Tāranātha’s contribution is primarily synthetic and systematic: where Dolpopa’s Mountain Doctrine authenticates zhentong through massive scriptural citation, Tāranātha provides a compact overview that places the doctrine within the ascending hierarchy of Buddhist tenet systems. He also composed the Twenty-one Differences Regarding the Profound Meaning, which clarifies the zhentong position by contrasting Dolpopa’s views with those of the Sakya scholar Shākya Chokden.
Hermeneutical approach
Tāranātha works within the Mahāyāna hermeneutical framework but applies it with a distinctive ordering: the Third Turning (tathāgatagarbha sūtras, Kālacakra) is definitive, while the Second Turning (Prajñāpāramitā, MMK) is provisional — requiring interpretation through the lens of other-emptiness.

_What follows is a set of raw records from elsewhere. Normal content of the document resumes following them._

-- ==== Sys2Proof/Laws/State.lean ====
section
/-!
SUPPORT. What each state update does to each field: one lemma per field per update, true by rfl, so that no proof
unfolds a record update.
-/
namespace Sys2Proof.Machine

@[simp] theorem commitErr_cfg (code : ErrCode) (s : State) : (commitErr code s).cfg = s.cfg := rfl
@[simp] theorem commitErr_irqEn (code : ErrCode) (s : State) : (commitErr code s).irqEn = s.irqEn := rfl
@[simp] theorem commitErr_status (code : ErrCode) (s : State) : (commitErr code s).status = s.status.completedErr code := rfl
@[simp] theorem commitErr_ops (code : ErrCode) (s : State) : (commitErr code s).ops = s.ops := rfl
@[simp] theorem commitErr_opt (code : ErrCode) (s : State) : (commitErr code s).opt = s.opt := rfl
@[simp] theorem commitErr_outLen (code : ErrCode) (s : State) : (commitErr code s).outLen = 0#32 := rfl
@[simp] theorem commitErr_sizeField (code : ErrCode) (s : State) : (commitErr code s).sizeField = 0#32 := rfl
@[simp] theorem commitErr_auxCount (code : ErrCode) (s : State) : (commitErr code s).auxCount = 0#32 := rfl
@[simp] theorem commitErr_latch (code : ErrCode) (s : State) : (commitErr code s).latch = s.latch := rfl
@[simp] theorem commitErr_src (code : ErrCode) (s : State) : (commitErr code s).src = s.src := rfl
@[simp] theorem commitErr_dst (code : ErrCode) (s : State) : (commitErr code s).dst = s.dst := rfl
@[simp] theorem commitErr_host (code : ErrCode) (s : State) : (commitErr code s).host = s.host := rfl
@[simp] theorem commitErr_response (code : ErrCode) (s : State) : (commitErr code s).response = s.response := rfl
@[simp] theorem commitErr_delay (code : ErrCode) (s : State) : (commitErr code s).delay = s.delay := rfl
@[simp] theorem commitErr_draws (code : ErrCode) (s : State) : (commitErr code s).draws = s.draws := rfl

@[simp] theorem commitOk_cfg (out : List Byte) (size aux : Nat) (s : State) : (commitOk out size aux s).cfg = s.cfg := rfl
@[simp] theorem commitOk_irqEn (out : List Byte) (size aux : Nat) (s : State) : (commitOk out size aux s).irqEn = s.irqEn := rfl
@[simp] theorem commitOk_status (out : List Byte) (size aux : Nat) (s : State) : (commitOk out size aux s).status = s.status.completedOk := rfl
@[simp] theorem commitOk_ops (out : List Byte) (size aux : Nat) (s : State) : (commitOk out size aux s).ops = s.ops := rfl
@[simp] theorem commitOk_opt (out : List Byte) (size aux : Nat) (s : State) : (commitOk out size aux s).opt = s.opt := rfl
@[simp] theorem commitOk_outLen (out : List Byte) (size aux : Nat) (s : State) : (commitOk out size aux s).outLen = BitVec.ofNat 32 out.length := rfl
@[simp] theorem commitOk_sizeField (out : List Byte) (size aux : Nat) (s : State) : (commitOk out size aux s).sizeField = BitVec.ofNat 32 size := rfl
@[simp] theorem commitOk_auxCount (out : List Byte) (size aux : Nat) (s : State) : (commitOk out size aux s).auxCount = BitVec.ofNat 32 aux := rfl
@[simp] theorem commitOk_latch (out : List Byte) (size aux : Nat) (s : State) : (commitOk out size aux s).latch = s.latch := rfl
@[simp] theorem commitOk_src (out : List Byte) (size aux : Nat) (s : State) : (commitOk out size aux s).src = s.src := rfl
@[simp] theorem commitOk_dst (out : List Byte) (size aux : Nat) (s : State) : (commitOk out size aux s).dst = s.dst.writeBytes s.latch.ops.dstAddr.toNat out := rfl
@[simp] theorem commitOk_host (out : List Byte) (size aux : Nat) (s : State) : (commitOk out size aux s).host = s.host := rfl
@[simp] theorem commitOk_response (out : List Byte) (size aux : Nat) (s : State) : (commitOk out size aux s).response = s.response := rfl
@[simp] theorem commitOk_delay (out : List Byte) (size aux : Nat) (s : State) : (commitOk out size aux s).delay = s.delay := rfl
@[simp] theorem commitOk_draws (out : List Byte) (size aux : Nat) (s : State) : (commitOk out size aux s).draws = s.draws := rfl

@[simp] theorem acknowledge_cfg (v : Word) (s : State) : (acknowledge v s).cfg = s.cfg := rfl
@[simp] theorem acknowledge_irqEn (v : Word) (s : State) : (acknowledge v s).irqEn = s.irqEn := rfl
@[simp] theorem acknowledge_status (v : Word) (s : State) : (acknowledge v s).status = s.status.writeOneToClear v := rfl
@[simp] theorem acknowledge_ops (v : Word) (s : State) : (acknowledge v s).ops = s.ops := rfl
@[simp] theorem acknowledge_opt (v : Word) (s : State) : (acknowledge v s).opt = s.opt := rfl
@[simp] theorem acknowledge_outLen (v : Word) (s : State) : (acknowledge v s).outLen = s.outLen := rfl
@[simp] theorem acknowledge_sizeField (v : Word) (s : State) : (acknowledge v s).sizeField = s.sizeField := rfl
@[simp] theorem acknowledge_auxCount (v : Word) (s : State) : (acknowledge v s).auxCount = s.auxCount := rfl
@[simp] theorem acknowledge_latch (v : Word) (s : State) : (acknowledge v s).latch = s.latch := rfl
@[simp] theorem acknowledge_src (v : Word) (s : State) : (acknowledge v s).src = s.src := rfl
@[simp] theorem acknowledge_dst (v : Word) (s : State) : (acknowledge v s).dst = s.dst := rfl
@[simp] theorem acknowledge_host (v : Word) (s : State) : (acknowledge v s).host = s.host := rfl
@[simp] theorem acknowledge_response (v : Word) (s : State) : (acknowledge v s).response = s.response := rfl
@[simp] theorem acknowledge_delay (v : Word) (s : State) : (acknowledge v s).delay = s.delay := rfl
@[simp] theorem acknowledge_draws (v : Word) (s : State) : (acknowledge v s).draws = s.draws := rfl

@[simp] theorem setHzd_cfg (s : State) : (s.setHzd).cfg = s.cfg := rfl
@[simp] theorem setHzd_irqEn (s : State) : (s.setHzd).irqEn = s.irqEn := rfl
@[simp] theorem setHzd_status (s : State) : (s.setHzd).status = { s.status with hzd := true } := rfl
@[simp] theorem setHzd_ops (s : State) : (s.setHzd).ops = s.ops := rfl
@[simp] theorem setHzd_opt (s : State) : (s.setHzd).opt = s.opt := rfl
@[simp] theorem setHzd_outLen (s : State) : (s.setHzd).outLen = s.outLen := rfl
@[simp] theorem setHzd_sizeField (s : State) : (s.setHzd).sizeField = s.sizeField := rfl
@[simp] theorem setHzd_auxCount (s : State) : (s.setHzd).auxCount = s.auxCount := rfl
@[simp] theorem setHzd_latch (s : State) : (s.setHzd).latch = s.latch := rfl
@[simp] theorem setHzd_src (s : State) : (s.setHzd).src = s.src := rfl
@[simp] theorem setHzd_dst (s : State) : (s.setHzd).dst = s.dst := rfl
@[simp] theorem setHzd_host (s : State) : (s.setHzd).host = s.host := rfl
@[simp] theorem setHzd_response (s : State) : (s.setHzd).response = s.response := rfl
@[simp] theorem setHzd_delay (s : State) : (s.setHzd).delay = s.delay := rfl
@[simp] theorem setHzd_draws (s : State) : (s.setHzd).draws = s.draws := rfl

He draws on Maitreya’s Five Doctrines, Asaṅga, Vasubandhu, and Nāgārjuna’s Dharmadhātustotra as his primary authorities.
Notably, Tāranātha makes the revisionist claim that Indian masters “renowned as” rangtong (Buddhapālita, Bhāviveka) are actually proponents of the Great Middle Way — an extreme form of hermeneutical absorption.
Key claims
- The Great Middle Way surpasses the Ordinary Middle Way by affirming the true existence of the ultimate (from taranatha-essence-other-emptiness-2007)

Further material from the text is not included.